For centuries, the law has struggled with issues surrounding rights of spouses in custody battles.  Of course, until recently, all of these battles have involved heterosexual couples. When a married woman gives birth, who is the father? What rights does a married man have to custody or visitation of young children? What rights does a husband have when children are conceived in a marriage through artificial insemination. All of these questions have been asked and answered for heterosexual couples. Now the same questions are being raised for same-gender couple who are getting divorced.
One of the first cases in Massachusetts to look at some of these issues for same-gender marriages has answered one of these questions. In the case of Della Carte v.Ramirez, question was raised of the rights of the non-biological parent in regards to a child born to the spouse through artificial insemination. The biological mother argued that her spouse had no rights to her child because she was not the father and had no biological connection and that the artificial insemination law, G.L.c. 46, § 4B provided no rights to the spouse because it used language about a child conceived with the “husband’s” consent. In this case, the non-biological spouse was granted joint custody over the minor child. In doing so, the court made a ruling that the spouse was the legal parent of the child.
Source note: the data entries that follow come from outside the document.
-- ==== Sys2Proof/Proofs/GenerationWords.lean ====
section
/-! The generation words (R157): what an event of a block leaves of them, and that they move where their part changes. -/

namespace Sys2Proof.Proofs

open Sys2Proof.Machine Sys2Proof.Safety Sys2Proof.Laws

/-! ### What an event leaves of the generation words -/

/-- A generation word that moved by two, or stayed with its part unchanged. -/
def Stamp (before after : Word) (same : Prop) : Prop := after = before + 2 ∨ (after = before ∧ same)

theorem Stamp.mono {before after : Word} {p q : Prop} (h : Stamp before after p) (hpq : p → q) : Stamp before after q :=
  h.imp_right (And.imp_right hpq)

theorem stamp_ite {p : Prop} [Decidable p] (g : Word) : Stamp g (if p then g else genNext g) p := by
  by_cases h : p
  · rw [if_pos h]
    exact .inr ⟨rfl, h⟩
  · rw [if_neg h]
    exact .inl rfl

/-- The blocks' parts of a port's entry agree. -/
structure PortSame (s t : State) (p : Port) : Prop where
  pmon : pmonPart s p = pmonPart t p
  tcd  : tcdPart s p = tcdPart t p
  cbc  : cbcPart s p = cbcPart t p
  prc  : prcPart s p = prcPart t p
  tsel : tselPart s p = tselPart t p

/-- What an event leaves of the generation words. -/
structure Stamped (s t : State) : Prop where
  ready  : t.start.ready = s.start.ready
  ports  : ∀ p : Port, Stamp s.gens.ports[p] t.gens.ports[p] (PortSame s t p)
  groups : ∀ g : GroupIx, Stamp s.gens.groups[g] t.gens.groups[g] (groupPart s.prc g = groupPart t.prc g)
  orders : ∀ i : OrderIx, Stamp s.gens.orders[i] t.gens.orders[i]
    (orderPart s.cbc.orders[i] = orderPart t.cbc.orders[i] ∧
      s.cbc.orders[i].map (·.openedAt) = t.cbc.orders[i].map (·.openedAt))
  timing : Stamp s.gens.timing t.gens.timing (timingPart s.tsel s.rqu.shelf = timingPart t.tsel t.rqu.shelf)
  refs   : ∀ r : RefIx, Stamp s.gens.refs[r] t.gens.refs[r] (refPart s.tsel.refs[r] = refPart t.tsel.refs[r])
  jrn    : Stamp s.jrn.gen t.jrn.gen (s.jrn.headerPart = t.jrn.headerPart)
  alarms : ∀ i : EntryIx, t.alm.entries[i].gen = s.alm.entries[i].gen + 4 ∨
    Stamp s.alm.entries[i].gen t.alm.entries[i].gen (s.alm.entries[i].alarm = t.alm.entries[i].alarm)

section
variable {s t : State}

theorem pmonPart_congr (hstraps : t.straps = s.straps) (hpmon : t.pmon = s.pmon) (p : Port) : pmonPart s p = pmonPart t p := by
  have hpopulated : t.populated p = s.populated p := by rw [State.populated, State.populated, hstraps]
  simp only [pmonPart, pmonFlags, hpopulated, hpmon]

theorem tcdPart_congr (htcd : t.tcd = s.tcd) (p : Port) : tcdPart s p = tcdPart t p := by simp only [tcdPart, htcd]

theorem cbcPart_congr (hcbc : t.cbc = s.cbc) (p : Port) : cbcPart s p = cbcPart t p := by simp only [cbcPart, hcbc]

theorem prcPart_congr (hprc : t.prc = s.prc) (p : Port) : prcPart s p = prcPart t p := by simp only [prcPart, hprc]

theorem tselPart_congr (htsel : t.tsel = s.tsel) (p : Port) : tselPart s p = tselPart t p := by simp only [tselPart, htsel]

theorem portsKept (hgens : t.gens.ports = s.gens.ports) (hstraps : t.straps = s.straps) (hpmon : t.pmon = s.pmon)
    (htcd : t.tcd = s.tcd) (hcbc : t.cbc = s.cbc) (hprc : t.prc = s.prc) (htsel : t.tsel = s.tsel) (p : Port) :
    Stamp s.gens.ports[p] t.gens.ports[p] (PortSame s t p) :=
  .inr ⟨by rw [hgens], pmonPart_congr hstraps hpmon p, tcdPart_congr htcd p, cbcPart_congr hcbc p, prcPart_congr hprc p,
    tselPart_congr htsel p⟩

theorem groupsKept (hgens : t.gens.groups = s.gens.groups) (hprc : t.prc = s.prc) (g : GroupIx) :
    Stamp s.gens.groups[g] t.gens.groups[g] (groupPart s.prc g = groupPart t.prc g) :=
  .inr ⟨by rw [hgens], by rw [hprc]⟩

theorem ordersKept (hgens : t.gens.orders = s.gens.orders) (hcbc : t.cbc = s.cbc) (i : OrderIx) :
    Stamp s.gens.orders[i] t.gens.orders[i] (orderPart s.cbc.orders[i] = orderPart t.cbc.orders[i] ∧
      s.cbc.orders[i].map (·.openedAt) = t.cbc.orders[i].map (·.openedAt)) :=
  .inr ⟨by rw [hgens], by rw [hcbc], by rw [hcbc]⟩

theorem timingKept (hgens : t.gens.timing = s.gens.timing) (htsel : t.tsel = s.tsel) (hrqu : t.rqu = s.rqu) :
    Stamp s.gens.timing t.gens.timing (timingPart s.tsel s.rqu.shelf = timingPart t.tsel t.rqu.shelf) :=
  .inr ⟨hgens, by rw [htsel, hrqu]⟩

theorem refsKept (hgens : t.gens.refs = s.gens.refs) (htsel : t.tsel = s.tsel) (r : RefIx) :
    Stamp s.gens.refs[r] t.gens.refs[r] (refPart s.tsel.refs[r] = refPart t.tsel.refs[r]) :=
  .inr ⟨by rw [hgens], by rw [htsel]⟩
The result in this case established that for questions regarding paternity, custody, and visitation, there should be no difference between the law for heterosexual couples and the law for same-gender couples. In Massachusetts, marriage creates the same rights regardless of the gender make-up of the couple. Laws that use language that create rights for husbands should be interpreted to mean spouses. For Massachusetts, family court disputes should make no distinction based on the gender of the parties. Custody and paternity decisions should be based on concepts such as the best interests of the children without regard to the gender of the parents.
Paternity, custody and visitation in Massachusetts are complicated issues. An experienced family law attorney can help parties understand the proper issues to raise in custody proceedings.